# Extract Text from a Webpage

We presented this [tool](https://crosscompute.com/t/ymxigXFmpg2YWlXCov1jaMTBIc1m5liU) and [notebook](https://crosscompute.com/n/BhkK4AlpPD4Hmn8O0mbDtrH0q4HzphfN/-/extract-text-from-a-webpage) as part of our workshop on [Computational Approaches to Fight Human Trafficking](https://www.meetup.com/spatiotemporal-analysis-for-community-health-and-safety/events/244179401).

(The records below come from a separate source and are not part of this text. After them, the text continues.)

/-- The new entries of a request; false where no frame can be had. -/
def State.writeEntries (step die h : Nat) (d : AttnDesc) (s : State) : Bool × State :=
  match s.openPages die d (pagesOf d.first d.p) with
  | none => (false, s)
  | some s' =>
    let (ks, s') := s'.gangRead h d.kvRow (4 * d.p)
    let (vs, s') := s'.gangRead h (d.kvRow + 4 * d.p) (4 * d.p)
    let entry (i : Nat) : Nat × Option (List (Int × Nat)) × Option (List (Int × Nat)) :=
      ((d.first + i) % 64, keyValues (slice (128 * i) 128 ks), keyValues (slice (128 * i) 128 vs))
    let frameAt (s : State) (n : Nat) : Option Nat := (s.ctx d.ctx).bind fun x => (x.list d.layer d.head).frames.get none n
    (true, (pagesOf d.first d.p).foldl (fun s n =>
      match frameAt s n with
      | none => s
      | some f => s.writePage step d.ctx f (((List.range d.p).filter fun i => (d.first + i) / 64 == n).map entry)) s')

/-! ### Scores (R273, R274) -/

/-- A query row: 128 elements, 8 block scales, whether it carries poison. -/
structure Query where
  elems : List Int
  scales : List Nat
  poison : Bool
deriving DecidableEq, Repr

def nibbles (bs : List Byte) : List Nat := bs.flatMap fun b => [b.toNat % 16, b.toNat / 16]

/-- Query row `r` from the query block's rows and scale rows. -/
def queryOf (q sc : List VCell) (r : Nat) : Query :=
  let row := slice (32 * r) 32 q
  let scRow := slice (4 * r) 4 sc
  { elems := (nibbles (bytesOfCells row)).map intElem, scales := (bytesOfCells scRow).map (·.toNat), poison := row.any (·.poison) || scRow.any (·.poison) }

/-- The score factor, an F32; none for a NaN or infinity pattern. -/
def f32Ratio (w : Nat) : Option (Int × Nat) :=
  let e := field w 30 23
  if e = 255 then none
  else
    let m : Nat := if e = 0 then field w 22 0 else field w 22 0 + 2 ^ 23
    let p := pow2 ((max e 1 : Nat) - 150 : Int)
    let v : Int := m * p.1
    some (if bit w 31 then -v else v, p.2)

/-- d_j of R273. -/
def blockDot (q k : List Int) (j : Nat) : Int := ((List.range 16).map fun i => q.getD (16 * j + i) 0 * k.getD (16 * j + i) 0).sum

/-- The exact score sum acc of R273 for e_m = `em`. -/
def scoreSum (q : Query) (k : List Int) (em : Nat) : Int :=
  ((List.range 8).map fun j =>
    let e := q.scales.getD j 255
    if e = 255 ∨ e + 10 < em then 0 else divRne (blockDot q.elems k j) (2 ^ (em - e))).sum

/-- t_i of R273. -/
def scoreOf (q : Query) (k : List Int) (em kScale : Nat) (factor : Int × Nat) : Int :=
  let a := e8Value em
  let b := s16Value kScale
  clampInt (-32768) 32767 (divRne (256 * scoreSum q k em * a.1 * b.1 * factor.1) (a.2 * b.2 * factor.2))

/-- The largest valid scale of a query row. -/
def Query.top (q : Query) : Nat := (q.scales.filter (· != 255)).foldl max 0

/-! ### One output row (R275) -/

/-- A page as a request reads it: its first token, scales, slots, whether it is readable. -/
structure SeenPage where
  first : Nat
  kScale : Nat
  vScale : Nat
  slots : Tab (List (BitVec 4) × List (BitVec 4))
  nan : Bool
  poison : Bool
deriving DecidableEq, Repr

/-- Token slots of a page that a row sees. -/
def SeenPage.visible (see : Nat → Bool) (p : SeenPage) : List Nat := (List.range 64).filter fun t => see (p.first + t)

def SeenPage.slot (p : SeenPage) (t : Nat) : List (BitVec 4) × List (BitVec 4) := p.slots.get (zeroCodes, zeroCodes) t

def invalidRow (poison : Bool) (seed : Nat) : List VCell := List.replicate 128 { bits := f16Nan seed, poison := poison, bad := false }

/-- F32 sum of two values given in its units of 2^−149. -/
def f32Add (a b : Int) : Int := f32Units (a + b) (2 ^ 149)

/-- The 128 results of one query row; a row that sees no key has no stated value. -/
def outputRow (q : Query) (factor : Option (Int × Nat)) (see : Nat → Bool) (pages : List SeenPage) (seed : Nat) : List VCell :=
  let seen := pages.filter fun p => !(p.visible see).isEmpty
  if q.poison || seen.any (·.poison) then invalidRow true seed
  else match factor with
    | none => invalidRow false seed
    | some fac =>
      if q.scales.any (· == 255) || seen.any (·.nan) then invalidRow false seed
      else
        let em := q.top
        let scores := seen.map fun p => (p, (p.visible see).map fun t =>
          (t, scoreOf q ((p.slot t).1.map fun c => intElem c.toNat) em p.kScale fac))
        let all := scores.flatMap fun e => e.2.map (·.2)
        match all with
        | [] => (List.range 128).map fun i => { bits := freeF16 (Config.freeWord (seed + i)), poison := false, bad := false }
        | t0 :: ts =>
          let tMax := ts.foldl max t0
          let p4 (t : Int) : Nat := p4OfL8 (min 255 (divRne (tMax - t) 16).toNat)
          let weights := scores.map fun e => (e.1, e.2.map fun x => (x.1, p4 x.2))
          let total := (weights.flatMap fun e => e.2.map (·.2)).sum
          (List.range 128).map fun dim =>
            let acc := weights.foldl (fun (a : Int) e =>
              let sum : Int := (e.2.map fun x => (x.2 : Int) * intElem ((e.1.slot x.1).2.getD dim 0).toNat).sum
              let v := s16Value e.1.vScale
              f32Add a (f32Units (sum * v.1) v.2)) 0
            { bits := f16OfRat (decide (acc < 0)) acc (2 ^ 149 * total), poison := false, bad := false }

/-! ### ATTENTION_START (R270 to R276) -/

/-- Why a request is not served as asked: its tags or its tier (R269, R285). -/
def State.attnMismatch (s : State) (d : AttnDesc) : Bool :=
  match s.ctx d.ctx with
  | none => true
  | some x => x.tier != .hot || x.tenant != d.tenant || x.kvGen != d.kvGen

We use [requests](http://docs.python-requests.org) and [BeautifulSoup](https://www.crummy.com/software/BeautifulSoup) to perform the following steps:

1. Get HTML
2. Extract the title
3. Extract the body while ignoring scripts and tags
4. Replace multiple newlines with a single newline

In [None]:
# CrossCompute
url = 'https://www.unodc.org'
target_folder = '/tmp'

In [None]:
import requests

response = requests.get(url)
html = response.content
html[:200]

In [None]:
from bs4 import BeautifulSoup

soup = BeautifulSoup(html, 'lxml')
title = soup.find('title')
print('title = ' + title.text)

In [None]:
body = soup.find('body')
# Remove script content
for x in body.find_all('script'):
    x.decompose()
# Extract text without tags
text = body.getText(separator=u'\n').strip()
print(text[:70])    

In [None]:
import re

# Replace multiple newlines with a single newline
pattern = re.compile(r'\n+', re.MULTILINE)
text = pattern.sub('\n', text)
print(text[:89])

In [None]:
target_path = target_folder + '/raw.txt'
open(target_path, 'wt').write(text)
print('body_text_path = ' + target_path)